EXERCISE GOAL: Transcribe all records verbatim.

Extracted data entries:
■ ■ ■
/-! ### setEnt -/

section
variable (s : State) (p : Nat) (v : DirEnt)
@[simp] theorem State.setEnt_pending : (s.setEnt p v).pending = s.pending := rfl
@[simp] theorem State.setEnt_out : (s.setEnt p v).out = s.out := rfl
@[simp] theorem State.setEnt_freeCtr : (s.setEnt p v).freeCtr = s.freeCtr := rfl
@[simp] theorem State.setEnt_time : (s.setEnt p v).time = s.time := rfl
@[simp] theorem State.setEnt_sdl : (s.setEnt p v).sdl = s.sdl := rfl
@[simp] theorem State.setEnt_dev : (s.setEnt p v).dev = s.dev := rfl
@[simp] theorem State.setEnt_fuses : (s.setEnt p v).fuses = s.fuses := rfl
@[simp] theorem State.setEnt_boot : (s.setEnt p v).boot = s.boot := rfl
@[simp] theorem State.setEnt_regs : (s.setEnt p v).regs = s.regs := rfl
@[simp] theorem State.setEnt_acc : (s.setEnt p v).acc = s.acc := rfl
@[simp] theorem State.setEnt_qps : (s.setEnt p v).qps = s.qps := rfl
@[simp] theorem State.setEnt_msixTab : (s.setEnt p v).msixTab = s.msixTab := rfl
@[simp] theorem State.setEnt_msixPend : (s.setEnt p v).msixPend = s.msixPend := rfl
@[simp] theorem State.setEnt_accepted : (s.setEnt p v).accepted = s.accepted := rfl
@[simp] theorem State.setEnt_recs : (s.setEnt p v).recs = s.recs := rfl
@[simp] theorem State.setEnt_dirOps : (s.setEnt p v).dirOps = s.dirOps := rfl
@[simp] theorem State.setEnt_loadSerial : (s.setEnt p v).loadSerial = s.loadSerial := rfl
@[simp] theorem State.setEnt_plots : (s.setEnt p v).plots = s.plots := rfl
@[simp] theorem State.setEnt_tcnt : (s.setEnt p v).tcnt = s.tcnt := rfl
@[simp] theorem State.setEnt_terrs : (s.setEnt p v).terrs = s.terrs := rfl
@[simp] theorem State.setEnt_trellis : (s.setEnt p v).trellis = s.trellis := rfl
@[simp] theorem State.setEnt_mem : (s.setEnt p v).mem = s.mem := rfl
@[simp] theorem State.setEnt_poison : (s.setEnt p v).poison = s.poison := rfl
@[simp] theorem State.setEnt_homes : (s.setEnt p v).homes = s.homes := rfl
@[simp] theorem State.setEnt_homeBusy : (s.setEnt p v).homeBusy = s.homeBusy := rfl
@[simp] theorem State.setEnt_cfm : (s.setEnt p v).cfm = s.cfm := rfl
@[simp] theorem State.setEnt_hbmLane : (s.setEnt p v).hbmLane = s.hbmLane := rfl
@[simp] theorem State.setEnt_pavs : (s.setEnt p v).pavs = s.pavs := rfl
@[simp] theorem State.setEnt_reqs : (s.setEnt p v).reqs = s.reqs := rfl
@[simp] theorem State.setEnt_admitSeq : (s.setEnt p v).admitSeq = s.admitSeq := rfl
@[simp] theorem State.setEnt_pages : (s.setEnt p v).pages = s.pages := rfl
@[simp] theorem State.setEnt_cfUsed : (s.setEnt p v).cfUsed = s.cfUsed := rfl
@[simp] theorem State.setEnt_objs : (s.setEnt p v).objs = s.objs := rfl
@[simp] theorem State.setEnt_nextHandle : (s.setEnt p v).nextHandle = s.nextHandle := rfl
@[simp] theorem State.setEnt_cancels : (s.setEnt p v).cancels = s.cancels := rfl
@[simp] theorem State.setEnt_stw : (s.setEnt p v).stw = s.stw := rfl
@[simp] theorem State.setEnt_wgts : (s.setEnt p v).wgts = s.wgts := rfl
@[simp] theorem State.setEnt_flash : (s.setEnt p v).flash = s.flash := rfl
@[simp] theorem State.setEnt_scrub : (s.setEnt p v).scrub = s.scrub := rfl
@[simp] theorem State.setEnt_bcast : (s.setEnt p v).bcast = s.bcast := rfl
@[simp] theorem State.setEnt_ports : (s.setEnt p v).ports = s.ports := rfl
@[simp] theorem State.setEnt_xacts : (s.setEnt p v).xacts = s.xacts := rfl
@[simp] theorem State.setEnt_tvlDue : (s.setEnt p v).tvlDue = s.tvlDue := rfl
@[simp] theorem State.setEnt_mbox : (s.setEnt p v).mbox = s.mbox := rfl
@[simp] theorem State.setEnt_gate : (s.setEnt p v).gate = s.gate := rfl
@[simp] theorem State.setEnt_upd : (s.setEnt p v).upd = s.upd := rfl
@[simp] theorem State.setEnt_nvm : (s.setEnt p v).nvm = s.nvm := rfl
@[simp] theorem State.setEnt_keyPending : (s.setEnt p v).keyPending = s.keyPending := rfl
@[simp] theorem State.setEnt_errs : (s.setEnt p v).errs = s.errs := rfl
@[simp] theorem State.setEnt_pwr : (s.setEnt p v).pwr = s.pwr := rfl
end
■ ■ ■
EXERCISE SOLUTION:
/-! ### setEnt -/

section
variable (s : State) (p : Nat) (v : DirEnt)
@[simp] theorem State.setEnt_pending : (s.setEnt p v).pending = s.pending := rfl
@[simp] theorem State.setEnt_out : (s.setEnt p v).out = s.out := rfl
@[simp] theorem State.setEnt_freeCtr : (s.setEnt p v).freeCtr = s.freeCtr := rfl
@[simp] theorem State.setEnt_time : (s.setEnt p v).time = s.time := rfl
@[simp] theorem State.setEnt_sdl : (s.setEnt p v).sdl = s.sdl := rfl
@[simp] theorem State.setEnt_dev : (s.setEnt p v).dev = s.dev := rfl
@[simp] theorem State.setEnt_fuses : (s.setEnt p v).fuses = s.fuses := rfl
@[simp] theorem State.setEnt_boot : (s.setEnt p v).boot = s.boot := rfl
@[simp] theorem State.setEnt_regs : (s.setEnt p v).regs = s.regs := rfl
@[simp] theorem State.setEnt_acc : (s.setEnt p v).acc = s.acc := rfl
@[simp] theorem State.setEnt_qps : (s.setEnt p v).qps = s.qps := rfl
@[simp] theorem State.setEnt_msixTab : (s.setEnt p v).msixTab = s.msixTab := rfl
@[simp] theorem State.setEnt_msixPend : (s.setEnt p v).msixPend = s.msixPend := rfl
@[simp] theorem State.setEnt_accepted : (s.setEnt p v).accepted = s.accepted := rfl
@[simp] theorem State.setEnt_recs : (s.setEnt p v).recs = s.recs := rfl
@[simp] theorem State.setEnt_dirOps : (s.setEnt p v).dirOps = s.dirOps := rfl
@[simp] theorem State.setEnt_loadSerial : (s.setEnt p v).loadSerial = s.loadSerial := rfl
@[simp] theorem State.setEnt_plots : (s.setEnt p v).plots = s.plots := rfl
@[simp] theorem State.setEnt_tcnt : (s.setEnt p v).tcnt = s.tcnt := rfl
@[simp] theorem State.setEnt_terrs : (s.setEnt p v).terrs = s.terrs := rfl
@[simp] theorem State.setEnt_trellis : (s.setEnt p v).trellis = s.trellis := rfl
@[simp] theorem State.setEnt_mem : (s.setEnt p v).mem = s.mem := rfl
@[simp] theorem State.setEnt_poison : (s.setEnt p v).poison = s.poison := rfl
@[simp] theorem State.setEnt_homes : (s.setEnt p v).homes = s.homes := rfl
@[simp] theorem State.setEnt_homeBusy : (s.setEnt p v).homeBusy = s.homeBusy := rfl
@[simp] theorem State.setEnt_cfm : (s.setEnt p v).cfm = s.cfm := rfl
@[simp] theorem State.setEnt_hbmLane : (s.setEnt p v).hbmLane = s.hbmLane := rfl
@[simp] theorem State.setEnt_pavs : (s.setEnt p v).pavs = s.pavs := rfl
@[simp] theorem State.setEnt_reqs : (s.setEnt p v).reqs = s.reqs := rfl
@[simp] theorem State.setEnt_admitSeq : (s.setEnt p v).admitSeq = s.admitSeq := rfl
@[simp] theorem State.setEnt_pages : (s.setEnt p v).pages = s.pages := rfl
@[simp] theorem State.setEnt_cfUsed : (s.setEnt p v).cfUsed = s.cfUsed := rfl
@[simp] theorem State.setEnt_objs : (s.setEnt p v).objs = s.objs := rfl
@[simp] theorem State.setEnt_nextHandle : (s.setEnt p v).nextHandle = s.nextHandle := rfl
@[simp] theorem State.setEnt_cancels : (s.setEnt p v).cancels = s.cancels := rfl
@[simp] theorem State.setEnt_stw : (s.setEnt p v).stw = s.stw := rfl
@[simp] theorem State.setEnt_wgts : (s.setEnt p v).wgts = s.wgts := rfl
@[simp] theorem State.setEnt_flash : (s.setEnt p v).flash = s.flash := rfl
@[simp] theorem State.setEnt_scrub : (s.setEnt p v).scrub = s.scrub := rfl
@[simp] theorem State.setEnt_bcast : (s.setEnt p v).bcast = s.bcast := rfl
@[simp] theorem State.setEnt_ports : (s.setEnt p v).ports = s.ports := rfl
@[simp] theorem State.setEnt_xacts : (s.setEnt p v).xacts = s.xacts := rfl
@[simp] theorem State.setEnt_tvlDue : (s.setEnt p v).tvlDue = s.tvlDue := rfl
@[simp] theorem State.setEnt_mbox : (s.setEnt p v).mbox = s.mbox := rfl
@[simp] theorem State.setEnt_gate : (s.setEnt p v).gate = s.gate := rfl
@[simp] theorem State.setEnt_upd : (s.setEnt p v).upd = s.upd := rfl
@[simp] theorem State.setEnt_nvm : (s.setEnt p v).nvm = s.nvm := rfl
@[simp] theorem State.setEnt_keyPending : (s.setEnt p v).keyPending = s.keyPending := rfl
@[simp] theorem State.setEnt_errs : (s.setEnt p v).errs = s.errs := rfl
@[simp] theorem State.setEnt_pwr : (s.setEnt p v).pwr = s.pwr := rfl
end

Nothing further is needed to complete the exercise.